- _AIM OF THE EXERCISE_: Search the data for the word "LineRecord". Reproduce every line where it is found.

- _EXERCISE DATA_:
-- ==== Sys2Proof/Tests/Slice0.lean ====
section
/-! SUPPORT. The model's own tests: ill-formed commands, single steps on small states, and, for each statement with
hypotheses, states and operands that meet them, clause by clause. -/

namespace Sys2Proof.Tests

open Sys2Proof.Machine

/-! ## Small states -/

/-- The machine after reset with other blocks. -/
def world (p : Part) : State := { State.reset with part := p }

/-- The blocks after reset, RUNNING. -/
def running : Part := { Part.reset with cmd := { CommandUnit.reset with mode := .running } }

/-- The blocks, RUNNING, with CLEAR-CALLS in progress and sets of one line and one channel. -/
def clearingCalls : Part := { running with cmd := { running.cmd with long := .clearCalls [47] [11] } }

/-- An in-service line record in a state. -/
def lineIn (st : LineState) (partner : Option Partner := none) (role : Option Role := none) : LineRecord :=
  { LineRecord.reset with
    profile := { Profile.reset with inService := true }, state := st, partner := partner, role := role }

/-- A channel record in a state. -/
def chanIn (st : ChanState) (partner : Option Line := none) : ChanRecord :=
  { ChanRecord.reset with config := ⟨true, true, 100⟩, state := st, partner := partner }

/-- A supervisor with an event handed. -/
def handing (e : LineEvent) : Supervisor := { Supervisor.reset with handed := [e] }

/-- A timer that has reached its limit. -/
def expired : Timer := ⟨true, 5, true⟩

/-- A wait queue entry. -/
def entryOf (c : CallClass) (mask : BitVec 16) (glare : Bool := false) : WaitEntry :=
  { callClass := c, mask := mask, preempt := false, outstanding := none, glare := glare, queueTimer := .started,
    unusableTimer := .started }

/-- A route over a mask. -/
def routeOf (kind : RouteKind) (c : CallClass) (mask : BitVec 16) : Route :=
  { entry := 0, kind := kind, entryClass := c, callClass := c, mask := mask, preempt := false, totalLength := 2, strip := 0,
    forwarded := [1, 2], target := none }

/-- A valid entry with prefix 9, total length 1. -/
def entryNine : DirEntry :=
  { valid := true, pfxLength := 1, totalLength := 1, strip := 0, kind := 2, callClass := 0,
    nibbles := #v[9, 0, 0, 0, 0, 0], preempt := false, mask := 0x2 }

/-- What a command leaves, tested. -/
def leaves (c : Instr) (s : State) (test : State → Bool) : Bool :=
  match exec c s with
  | .next t => test t
  | .fault _ => false
  | .refused _ => false

/-! ## Well-formed commands -/

theorem test_illFormed_pendingWordWrite : (Instr.pendingWordWrite 0x603 1).wellFormed = false := by decide

theorem test_illFormed_pendingWordWrite_outside :
    (Instr.pendingWordWrite 0x5FF 1).wellFormed = false ∧ (Instr.pendingWordWrite 0x900 1).wellFormed = false ∧
      (Instr.pendingWordWrite 0x6FF 1).wellFormed = false ∧ (Instr.pendingWordWrite 0x748 1).wellFormed = false := by
  decide

theorem test_illFormed_commandUndefined :
    (Instr.commandUndefined 0x0100).wellFormed = false ∧ (Instr.commandUndefined 0x0A00).wellFormed = false := by decide

theorem test_wellFormed_boundaries :
    (Instr.pendingWordWrite 0x600 1).wellFormed = true ∧ (Instr.pendingWordWrite 0x8FE 1).wellFormed = true ∧
      (Instr.commandUndefined 0x00FF).wellFormed = true ∧ (Instr.commandUndefined 0x0B00).wellFormed = true := by decide

/-! ## Single steps -/

theorem test_step_takesFront :
    step { State.reset with pending := [.masterWrite 0x2000 7] } = exec (.masterWrite 0x2000 7) State.reset := rfl

theorem test_masterWrite_stores :
    leaves (.masterWrite 0x2000 7) State.reset (fun t => t.mem == [(0x2000, 7)] && t.path.handovers == []) = true := by
  decide

theorem test_masterWrite_ofZero_unlists :
    leaves (.masterWrite 0x2000 0) { State.reset with mem := [(0x2000, 7)] } (fun t => t.mem == []) = true := by decide

theorem test_start_runs :
    leaves (.start 0) State.reset (fun t => t.part.cmd.mode == .running && t.part.cmd.sequence == 1 &&
      t.path.inService == some (.own 0x749 (some 0x0121) .commandUnit false)) = true := by decide

theorem test_start_refusedInRunning :
    leaves (.start 0) (world running) (fun t =>
      t.path.inService == some (.own 0x749 (some 0x0151) .commandUnit false)) = true := by decide

theorem test_linkUp_refusedUnderPolicyOff :
    leaves (.linkUp 0) (world running) (fun t => t.part.link.state == .off &&
      t.path.inService == some (.own 0x749 (some 0x0651) .commandUnit false)) = true := by decide

theorem test_commandZero_writesNoEcho :
    leaves (.commandUndefined 0x0055) State.reset (fun t => t.part.cmd.sequence == 0 && t.path.inService == none) = true := by
  decide

theorem test_codeInstall_then_duplicate :
    leaves (.signalCodeInstall 3 0x1234) (world { running with codes := running.codes.set 5 (some 0x1234) })
      (fun t => t.part.codes[3] == none && t.part.report.queue.map Record.kind == [.tableRefused]) = true := by decide

theorem test_senseWrite_accepts :
    leaves (.senseWrite 7 0x8000) (world (running.setSupervisor 7 { Supervisor.reset with
      candidate := some .closed, run := 39 }))
      (fun t => t.part.sup[7].loop == .closed && t.part.sup[7].handed == [.offHook]) = true := by decide

theorem test_offHook_originates :
    leaves (.offHook 7) (world ((running.setLine 7 (lineIn .idle)).setSupervisor 7 (handing .offHook)))
      (fun t => t.part.lines[7].state == .dialing && t.part.tone.positions[7].tone == some 0) = true := by decide

theorem test_digit_nine_seizes :
    leaves (.digit 7 9) (world
      { ((running.setLine 7 { lineIn .dialing with
            profile := { Profile.reset with inService := true, trunkAccess := true } }).setSupervisor 7
          (handing (.digit 9))).setChan 0 (chanIn .idle) with
        directory := running.directory.set 63 entryNine, link := { Link.reset with state := .up } })
      (fun t => t.part.lines[7].state == .trunkSetup && t.part.chans[0].state == .seizing &&
        t.part.chans[0].sendList == [9] && t.part.alloc.occupancy == [0]) = true := by decide

theorem test_listenRead_silence :
    leaves (.lineListenRead 47) { world running with mem := [(0x140, 0xFFF9)] }
      (fun t => t.path.returned == some (0x6F, 0xFFF9)) = true := by decide

theorem test_signalOutRead_blocked :
    leaves (.signalOutRead 11) { world running with mem := [(0x159, 5)] }
      (fun t => t.path.returned == some (0x13B, 5)) = true := by decide

theorem test_level_codes :
    LevelCode.boost.scale 20000 = 32767 ∧ (LevelCode.cut6.scale (-12001)).toInt = -6001 ∧
      (LevelCode.cut12.scale (-7)).toInt = -2 := by decide

theorem test_pendingWord_kept :
    leaves (.pendingWordWrite 0x8FE 9) State.reset (fun t => t.part.copies == [(0x8FE, 9)] && t.mem == [(0x8FE, 9)]) =
      true := by decide

theorem test_directoryCommit_installs :
    leaves (.directoryCommit 63 0x0002) (world { running with copies := [(0x8FC, 0x9098), (0x8FD, 0x9000)] })
      (fun t => t.part.directory[63].valid && t.part.directory[63].pfx == [9] && t.part.report.queue == []) = true := by
  decide

theorem test_frameStrobe_countsFrames :
    leaves (.frameStrobe false false false) (world { running with clock := ⟨7, 0xFFFF⟩ })
      (fun t => t.part.clock == ⟨0, 0⟩) = true := by decide +kernel

theorem test_headerState_arms :
    leaves (.headerStateWrite .b 1) State.reset (fun t => t.part.report.bufferB == .disarmed) = false := by decide

theorem test_headerState_arm_takesBuffer :
    leaves (.headerStateWrite .b 1) State.reset (fun t => t.part.report.bufferB == .filling &&
      t.path.inService == some (.own 0xE00 (some 2) .reportWriter false)) = true := by decide

/-- R116: an RRDY sample of OFF is no ready event of the STARTING that follows. -/
theorem test_rrdySample_ofOff_isNoReady :
    LinkState.sample .off true = none ∧ (running.enterLink .starting (some .localSide) .command).link.rrdySample = none := by
  decide

theorem test_masterWrite_onBusyPort_waits :
    leaves (.masterWrite 0x3000 7) { State.reset with path := { State.reset.path with
        inService := some (.write 0x2000 1) } }
      (fun t => t.path.presented == some (.write 0x3000 7) && t.path.wait && t.mem == []) = true := by decide

theorem test_senseWrite_behindAnother_isHandedOver :
    leaves (.senseWrite 7 0x8000) { world running with path := { State.reset.path with handovers := [⟨0x080, 0⟩] } }
      (fun t => t.path.handovers == [⟨0x080, 0⟩, ⟨0x087, 0x8000⟩] && t.mem == [(0x087, 0x8000)]) = true := by decide

theorem test_accessPresentedInReset_showsNoWait :
    leaves (.forwardedAccessPresented (.read 5))
      { State.reset with path := { State.reset.path with resetAsserted := true, inService := some (.write 0x2000 1) } }
      (fun t => t.path.presented == some (.read 5) && !t.path.wait) = true := by decide

/-- R146, R151: a commit between the strobe that ends a step and the row that takes the end keeps the frames loaded. -/
theorem test_toneStepEnd_keepsTheStrobesDuration :
    leaves (.toneStepEnd 47) (world { running with tone := { ToneUnit.reset with
        descriptors := ToneUnit.reset.descriptors.set 7 #v[⟨0, 0, 9⟩, ⟨0, 0, 9⟩, ⟨0, 0, 9⟩, ⟨0, 0, 9⟩]
        positions := ToneUnit.reset.positions.set 47 ⟨some 7, 3, .count 0, 5, some (0, .count 40)⟩ } })
      (fun t => t.part.tone.positions[47] == ⟨some 7, 0, .count 40, 0, none⟩) = true := by decide

theorem test_armBeforeFullCompletion_keepsAttn :
    leaves (.headerStateWrite .b 1) { world { running with report := { Report.reset with
        bufferA := .filling, bufferB := .full, job := .closing .count 0 3 } } with
      path := { State.reset.path with reportDone := true } }
      (fun t => t.part.attention && t.part.report.bufferB == .armed) = true := by decide

theorem test_ageExpiryAtCompletion_closesAtOnce :
    let r : Record := ⟨.lineState, .none, 0, 0, 0, .notSnapshot⟩
    leaves .reportWordWriteComplete { world { running with report := { Report.reset with
        bufferA := .filling, job := .headWord 3, recordCount := 1, queue := [r, r], age := expired } } with
          path := { State.reset.path with reportDone := true } }
      (fun t => t.part.report.job == .awaitExpiry &&
        leaves .ageTimerExpiry t (fun u => u.part.report.job == .closing .age 0 0)) = true := by decide

/-- R51, R54: a PRIORITY line's call by a NORMAL entry keeps the entry's class beside the effective class. -/
theorem test_route_keepsTheEntrysClass :
    (({ running with directory := running.directory.set 63 entryNine }.setLine 7 { lineIn .dialing with
        profile := { Profile.reset with inService := true, trunkAccess := true, lineClass := .priority } }).lookup 7 [9]).1.map
          (fun r : Route => (r.entryClass, r.callClass)) = some (CallClass.normal, CallClass.priority) := by decide

/-- R40, R35: LINE-RESET of an ALERTING line gives up its alert and tears its caller down with BUSY. -/
theorem test_lineReset_ofAlerting :
    leaves (.lineReset 7) (world (((running.setLine 7 (lineIn .alerting (some (.line 8)) (some .called))).setLine 8
        (lineIn .localCalling (some (.line 7)) (some .caller))).setSupervisor 8 { Supervisor.reset with loop := .closed }))
      (fun t => t.part.lines[7].state == .idle && t.part.lines[8].state == .cleardown &&
        t.part.lines[8].cause == some .busy && t.part.lines[8].partner == none) = true := by decide

/-! ## Witnesses: every block state can be put behind a live machine with an idle port -/

/-- The machine with any blocks is live, its port is idle, and it takes the write of any word. -/
theorem test_witness_world (p : Part) (off : Nat) (w : Word) :
    (world p).live ∧ (world p).path.idle = true ∧ (world p).takesWrite off w ∧ (world p).part = p :=
  ⟨rfl, rfl, ⟨rfl, rfl⟩, rfl⟩

/-- A write that stands as a hand-over is taken too. -/
theorem test_witness_handover (p : Part) (off : Nat) (w : Word) :
    ({ world p with path := { State.reset.path with handovers := [⟨off, w⟩] } } : State).takesWrite off w := by
  refine ⟨rfl, ?_⟩
  simp [Path.oldestHandover]

/-- Any record can stand at the first and the last line and channel. -/
theorem test_witness_records (l : LineRecord) (c : ChanRecord) (v : Supervisor) (e : Option WaitEntry) :
    (running.setLine 0 l).lines[(0 : Line)] = l ∧ (running.setLine 47 l).lines[(47 : Line)] = l ∧
      (running.setChan 0 c).chans[(0 : Chan)] = c ∧ (running.setChan 11 c).chans[(11 : Chan)] = c ∧
      (running.setSupervisor 0 v).sup[(0 : Line)] = v ∧ (running.setSupervisor 47 v).sup[(47 : Line)] = v ∧
      (running.setWaiter 0 e).alloc.waiters[(0 : Line)] = e ∧ (running.setWaiter 47 e).alloc.waiters[(47 : Line)] = e := by
  simp [Part.setLine, Part.setChan, Part.setSupervisor, Part.setWaiter]

/-! ## Witnesses, statement by statement -/

/-- The machine while RESETN is asserted. -/
def held : State := { State.reset with path := State.reset.path.asserted, part := Part.reset }

theorem held_inReset : held.inReset := ⟨rfl, rfl, rfl, rfl, rfl, rfl, rfl, rfl, fun _ => rfl, nofun⟩

theorem test_witness_EveryStepCompletes : State.reset.pending = [] := rfl

/-- RESETN asserted over a busy port. -/
def heldBusy : State := { held with path := { held.path with inService := some (.write 0x2000 1) } }

theorem test_witness_AssertedResetHoldsTheBlocks :
    held.inReset ∧ held.path.inService = none ∧ held.path.presented = none ∧
      (∀ area, Instr.ready ≠ .resetRelease area) ∧
      (heldBusy.inReset ∧ heldBusy.path.presented = none ∧ heldBusy.path.inService ≠ none) :=
  ⟨held_inReset, rfl, rfl, nofun, ⟨rfl, rfl, rfl, rfl, rfl, rfl, rfl, rfl, fun _ => rfl, nofun⟩, rfl, nofun⟩

theorem test_witness_AssertedResetHoldsTheBlocks_heldAccess :
    held.path.idle = true ∧ Memory.wf held.mem = true ∧
      ∀ access ∈ [MasterAccess.read 0x040, .write 0x080 1],
        ({ heldBusy with path := { heldBusy.path with presented := some access } } : State).path.presented = some access ∧
          leaves .portAccessComplete { heldBusy with path := { heldBusy.path with presented := some access, waitKept := true } }
            (fun t => t.path.inService.isSome && t.path.handovers == [] && !t.path.wait) = true := by decide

- _RESULT OF THE TASK_:
def lineIn (st : LineState) (partner : Option Partner := none) (role : Option Role := none) : LineRecord :=
  { LineRecord.reset with
theorem test_witness_records (l : LineRecord) (c : ChanRecord) (v : Supervisor) (e : Option WaitEntry) :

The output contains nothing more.